Re: Add 64-bit XIDs into PostgreSQL 15

Yura Sokolov <y.sokolov@postgrespro.ru>

From: Yura Sokolov <y.sokolov@postgrespro.ru>
To: Evgeny Voropaev <evorop.wiki@gmail.com>, Maxim Orlov <orlovmg@gmail.com>
Cc: PostgreSQL Hackers <pgsql-hackers@postgresql.org>
Date: 2025-06-11T13:12:39Z
Lists: pgsql-hackers

Commits

Same data as JSON: GET /api/v1/messages/:b64id/commits the thread's linked commits as JSON, with link sources. API reference →
  1. Add SLRU tests for 64-bit page case

  2. Make use FullTransactionId in 2PC filenames

  3. Use larger segment file names for pg_notify

  4. Index SLRUs by 64-bit integers rather than by 32-bit integers

11.06.2025 09:00, Evgeny Voropaev wrote:
> 2) About repairing fragmentation.
> 
> The original approach implemented in PG18 assumes that fragmentation 
> occurs during every `prune_freeze` operation.

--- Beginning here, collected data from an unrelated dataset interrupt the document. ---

-- ==== Sys2Proof/Tests/Slice0.lean ====
section
/-! SUPPORT. The model's own tests. Expected values are the spec's: the vectors of 95_test_vectors.md and the worked
examples of the rules, named beside each. Then, for each statement with hypotheses, a state and operands that meet them. -/

namespace Sys2Proof.Tests

open Sys2Proof Sys2Proof.Machine

/-- A state of the default configuration, registers in the order of the spec's vectors. -/
def stateOf (last s0 s1 s2 : Int) (sync : Sync) (cnt : Int) (rxb tgl : Bool) (phase : PhaseWord) (pwm : Byte) : State where
  cfg    := Config.default
  rx     := { last := BitVec.ofInt 15 last, s0 := BitVec.ofInt 32 s0, s1 := BitVec.ofInt 32 s1,
              s2 := BitVec.ofInt 32 s2, sync := sync, cnt := BitVec.ofInt 16 cnt, rxb := rxb, tgl := tgl }
  tx     := { phase := phase, pwm := pwm }
  inputs := []
  cycle  := 0

/-- Whether an outcome is that next state. -/
def answers (o : Host.Outcome State Fault Refusal) (t : State) : Bool :=
  match o with
  | .next u    => decide (u = t)
  | .fault _   => false
  | .refused _ => false

/-- Whether an outcome refuses the configuration. -/
def refuses (o : Host.Outcome State Fault Refusal) : Bool :=
  match o with
  | .next _    => false
  | .fault _   => false
  | .refused r => decide (r = .illFormedConfiguration)

/-! Well-formedness: for each check an ill-formed term it refuses (R6, R7, R73, R79) -/

theorem test_default_configuration_is_wellformed : Config.default.wf = true := by decide

theorem test_adcW_bounds_refused :
    Config.wf { Config.default with adcW := 1 } = false ∧ Config.wf { Config.default with adcW := 16 } = false := by
  decide

theorem test_shift_bounds_refused :
    Config.wf { Config.default with k0 := 32 } = false ∧ Config.wf { Config.default with k1 := 32 } = false ∧
    Config.wf { Config.default with k2 := 32 } = false := by decide

theorem test_increment_bounds_refused :
    Config.wf { Config.default with phaseIncMark := 65536 } = false ∧
    Config.wf { Config.default with phaseIncSpace := 65536 } = false := by decide

theorem test_equal_increments_accepted : Config.wf { Config.default with phaseIncMark := 2123 } = true := by decide

theorem test_rom_form_refused :
    Memory.wf [(1, 7), (0, 7)] = false ∧ Memory.wf [(3, 7), (3, 8)] = false ∧ Memory.wf [(256, 7)] = false ∧
    Memory.wf [(0, 128)] = false ∧ Memory.wf [(0, 7), (255, 7)] = true := by decide

theorem test_bit_centre_refused :
    Config.wf { Config.default with bitCenter := 0 } = false ∧
    Config.wf { Config.default with bitCenter := 21 } = false := by decide

theorem test_edge_window_refused :
    Config.wf { Config.default with edgeLo := 36 } = false ∧
    Config.wf { Config.default with edgeHi := 32767, symbolLen := 32768 } = false ∧
    Config.wf { Config.default with edgeHi := 32766, symbolLen := 32767 } = true := by decide

theorem test_symbol_length_refused :
    Config.wf { Config.default with symbolLen := 0 } = false ∧
    Config.wf { Config.default with symbolLen := 38 } = false ∧
    Config.wf { Config.default with symbolLen := 23 } = false ∧
    Config.wf { Config.default with symbolLen := 24 } = true := by decide

theorem test_operand_range_refused :
    Instr.wf 10 (.sample 1024) = false ∧ Instr.wf 10 (.sampleCarrier 1024 true) = false ∧
    Instr.wf 10 (.sample 1023) = true := by decide

theorem test_program_lines_refused :
    Program.wf 10 (.nops 0 .done) = false ∧ Program.wf 10 (.samples [] .done) = false ∧
    Program.wf 10 (.samples [5, 1024] .done) = false ∧
    Program.wf 10 (.repeated 2 (.line (.sample 1024) .done) .done) = false ∧
    Program.wf 10 (.carriers true 2 (.line (.sample 1024) .done)) = false := by decide

/-! Decoding: words written out from the patterns of R72 (vectors V-DEC), and words that are none -/

theorem test_decode_nop :   -- V-DEC-1, V-DEC-2, V-DEC-3
    decode 10 0b00000000000000 = .ok .nop ∧ decode 10 0b00000000001000 = .ok .nop ∧
    decode 10 0b11111111110000 = .ok .nop := by decide

theorem test_decode_sample :   -- V-DEC-4 to V-DEC-7
    decode 10 0b00000000000001 = .ok (.sample 0) ∧ decode 10 0b11111111110001 = .ok (.sample 1023) ∧
    decode 10 0b10000000000001 = .ok (.sample 512) ∧ decode 10 0b10101111000001 = .ok (.sample 700) := by decide

theorem test_decode_carrier :   -- V-DEC-8 to V-DEC-10
    decode 10 0b00000000000010 = .ok (.carrier false) ∧ decode 10 0b00000000001010 = .ok (.carrier true) ∧
    decode 10 0b11111111111010 = .ok (.carrier true) := by decide

theorem test_decode_sampleCarrier :   -- V-DEC-11, V-DEC-12
    decode 10 0b00000000000011 = .ok (.sampleCarrier 0 false) ∧
    decode 10 0b10101111001011 = .ok (.sampleCarrier 700 true) := by decide

theorem test_decode_reset :   -- V-DEC-13 to V-DEC-18
    decode 10 0b00000000000100 = .ok .reset ∧ decode 10 0b00000000000101 = .ok .reset ∧
    decode 10 0b00000000000110 = .ok .reset ∧ decode 10 0b00000000000111 = .ok .reset ∧
    decode 10 0b11111111111111 = .ok .reset ∧ decode 10 0b10101111001111 = .ok .reset := by decide

theorem test_decode_other_adcW :   -- R72: only the width of A changes
    decode 15 0b1000000000000010001 = .ok (.sample 16385) ∧ decode 2 0b111001 = .ok (.sample 3) := by decide

theorem test_decode_rejects_what_the_port_cannot_carry :
    decode 10 0b100000000000001 = .error .widerThanPort := by decide

theorem test_decodeTableWord : decodeTableWord 16 0x2BC1 = some (.sample 700) ∧
    decodeTableWord 14 0x2BCB = some (.sampleCarrier 700 true) ∧ decodeTableWord 16 0x4000 = none := by decide

theorem test_encode :   -- R78
    encode (.sample 700) = 0x2BC1 ∧ encode (.carrier true) = 0x000A ∧ encode (.sampleCarrier 512 false) = 0x2003 ∧
    encode .reset = 0x0004 ∧ encode .nop = 0x0000 := by decide

/-! The shared operations -/

theorem test_asr : asr (-1) 2 = -1 ∧ asr (-5) 1 = -3 ∧ asr 7 2 = 1 ∧ asr (-9965) 3 = -1246 := by decide   -- R10, R104

theorem test_sext : sext 32 0x80000000 = -0x80000000 ∧ sext 16 (-1) = -1 ∧ zext 10 1030 = 6 := by decide   -- R10

theorem test_filter_section :   -- V-FLT-1, 2, 5, 6, 8, 12, 13, 14
    filterSection 2 0 3 = 0 ∧ filterSection 2 0 (-3) = -1 ∧ filterSection 1 (-1) 0 = -1 ∧
    filterSection 2 (-4) (-1) = -4 ∧ filterSection 0 7 (-9) = -9 ∧ filterSection 3 (-9965) 0 = -8720 ∧
    filterSection 1 (-261632) 262144 = 256 ∧ filterSection 1 262144 (-261632) = 256 := by decide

It happens because the 
> logic of the "redo"-function `heap_xlog_prune_freeze` assumes that 
> fragmentation has to be done by `heap_page_prune_execute`.


> Attempting to 
> omit fragmentation can result in page inconsistencies on the "redo"-side 
> (i.e. on a secondary node, or during the recovery process on primary 
> one).

No! Because patch uses flag in WAL record to instruct "redo"-side to omit
fragmentation as well if needed.

> So, implementation of optional repairing of fragmentation 
> conflicts with the basic assumption about "necessity of fragmentation". 
> In order to prevent inconsistency xid64v62 patch invokes 
> `heap_page_prune_and_freeze` with `repairFragmentation` equal to true 
> from everywhere in the patch code except from 
> `heap_page_prepare_for_xid` which uses `repairFragmentation=false`.
> 
> So, why must we perform a `heap_page_prune_execute` without a 
> fragmentation during the preparation of a page for xid?
> 
> What exactly would break if we did invoke `heap_page_prune_execute` with 
> `repairFragmentation=true` during performing of `heap_page_prepare_for_xid`?

Short answer:
- `repairFragmentation` parameter were added after investigating real
production issues with earlier patch versions.

Long answer:

How SELECT works with tuples on a page?
It:
- PINS the page
- takes CONTENT LOCK in SHARED mode
- collects HeapTuples which LOOKS INTO RAW PAGE with t_data.t_choice.t_heap
- RELEASES content lock
- may use those HeapTuples for indefinitely long time relying only on PIN
of the page.

I.e. SELECT relies on the fact, while a page is pinned, tuples on the page
stay at the same positions in memory.

That is why LockBufferForCleanup and ConditionalLockBufferForCleanup checks
there is only single PIN on the page - only backend which will perform
cleanup is allowed to PIN the page.

UPDATE/INSERT/DELETE lock CONTENT LOCK in EXCLUSIVE mode because they may
add new tuples. But they are not allowed to move tuples because concurrent
backends allowed to read tuples from the page in exactly same moment.

-- 
regards
Yura Sokolov aka funny-falcon